I didn't quite follow this comment

"This is not only a theological train wreck (the Church being "catholic"--i.e. universal--and all), it's elitist and racist. What language or cultural vocabulary does one have to be fluent in in order to qualify to be a Christian"

I can't really see KJS's comments as elitist, but rather they look like the 'many paths up the mountain' religious relativism metaphor. Reducing Christianity to a cultural expression of human experiences of the divine, and Christ as one vehicle to the divine (as her Time interview put it). This to me is the really troubling part.

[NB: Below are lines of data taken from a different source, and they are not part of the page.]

/-- Outside a REP and an expansion the PC advances by 8; inside a REP the instance advances, and the last one goes on
past both words; inside an expansion the next word follows, and after the last the PC passes the guest instruction and
the temporaries are gone. REP with nothing wrong sets up its instances and waits when its word is not in the cache;
instance j has every field moved by j strides, its other bits unchanged and CH set but for the last; after the 128th
operation of a chain CHAIN_HOLD_LIMIT ends it and no latch is valid. Where it says more than these rules, it says the
model’s choice in log entry 50 (R26, R42, R45, R46, R338, R369, R370). -/
def Obligations.RetiringAndRepeating : Prop :=
  (∀ (p : Slot),
    (p.rep = none → p.exp = none → p.retire = { p with pc := p.pc + 8 }) ∧
    (∀ r, p.rep = some r → r.j + 1 < r.n → p.retire = { p with rep := some { r with j := r.j + 1 } }) ∧
    (∀ r, p.rep = some r → r.n ≤ r.j + 1 → p.exp = none → p.retire = { p with rep := none, pc := p.pc + 16 }) ∧
    (∀ x, p.rep = none → p.exp = some x → x.idx + 1 < x.words.length →
      p.retire = { p with exp := some { x with idx := x.idx + 1 } }) ∧
    (∀ x, p.rep = none → p.exp = some x → x.words.length ≤ x.idx + 1 →
      p.retire.pc = p.pc + BitVec.ofNat 64 x.len ∧ p.retire.exp = none ∧ p.retire.bank = p.bank ∧
        p.retire.chainOpen = false ∧ ∀ q ∈ p.retire.pend, q.eMarks = [] ∧ q.xMarks = [])) ∧
  ((∀ (f : FmtP) (s : State) (v : View) (w : Dword), s.view = some v → repeatedWord s v = some w → repCauses f w = [] →
    exec (.rep f) s = .next (s.putSlot v { v.p with
      rep := some { j := 0, n := f.n1.toNat + 1, word := w, sd := f.sd, sa := f.sa, sb := f.sb, sc := f.sc } })) ∧
  (∀ (f : FmtP) (s : State) (v : View), s.view = some v → repeatedWord s v = none →
    exec (.rep f) s = .next (s.putSlot v { v.p with stalled := true })) ∧
  (∀ r : RepRun, r.j < r.n → r.n ≤ 64 →
    (∀ lo st, (lo, st) ∈ [(40, r.sd), (32, r.sa), (24, r.sb), (16, r.sc)] →
      r.instance_.extractLsb' lo 8 = r.word.extractLsb' lo 8 + BitVec.ofInt 8 ((r.j : Int) * st.toInt)) ∧
    r.instance_.extractLsb' 0 16 = r.word.extractLsb' 0 16 ∧ r.instance_.extractLsb' 54 10 = r.word.extractLsb' 54 10 ∧
    r.instance_.extractLsb' 48 5 = r.word.extractLsb' 48 5 ∧
    r.instance_.getLsbD 53 = (decide (r.j + 1 < r.n) || r.word.getLsbD 53)) ∧
  (∀ (s : State) (v : View) (sl : SlotId), s.find sl = some v →
    (v.p.chainOpen = true → 128 ≤ v.p.chainLen → exec (.chainHoldLimit sl) s = .next (s.putSlot v v.p.endChain)) ∧
    v.p.endChain.chainOpen = false ∧ (∀ n, v.p.endChain.latch n = none) ∧
    (128 ≤ v.p.chainLen → ∀ n, v.p.latch n = none)))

I would hope that Jon's speculation that she really meant to affirm something like the Catholic 'dominus iesus' position, but was inarticulate. However, given her association with the activist wing of the TEC and personal friendship with John Spong, I don't hold much hope for this being the case.

Daniel Martins said...

What I mean by "elitist and racist" is the implication in KJS's remarks that the path one finds to God is dependent on the culture one was born in, as if Christianity is more "native" to Europeans and their descendants than it is to Arabs, Africans, Asians, Latin Americans, or indigenous peoples in various parts of the world. So if one is born in Cambodia, then Buddhism is one's "natural" path to God, and if certain parts of India, then Hinduism, and if Yemen, then Islam. Incidentally, I don't think the adherents of any of these other world religions would be any more comfortable with these notions than I am. But I do know that what the Episcopal Church celebrates at Epiphany is the universality of the gospel: Reconciliation with God *through Christ* is for all people in all places at all times. Frankly, who God saves and how God saves them (the instrumental means, that is; I always assume Christ is the ultimate means)is a mystery to me, and I certainly have no inordinate fascination with who goes to Hell and why. All I know is that, as a Christian, the only message it is mine to proclaim is "Jesus saves; Repent and believe the gospel."

For what it's worth, I don't think Katharine was trying to articulate a "Dominus Iesus" theology and just did a poor job of it. She's smarter than that.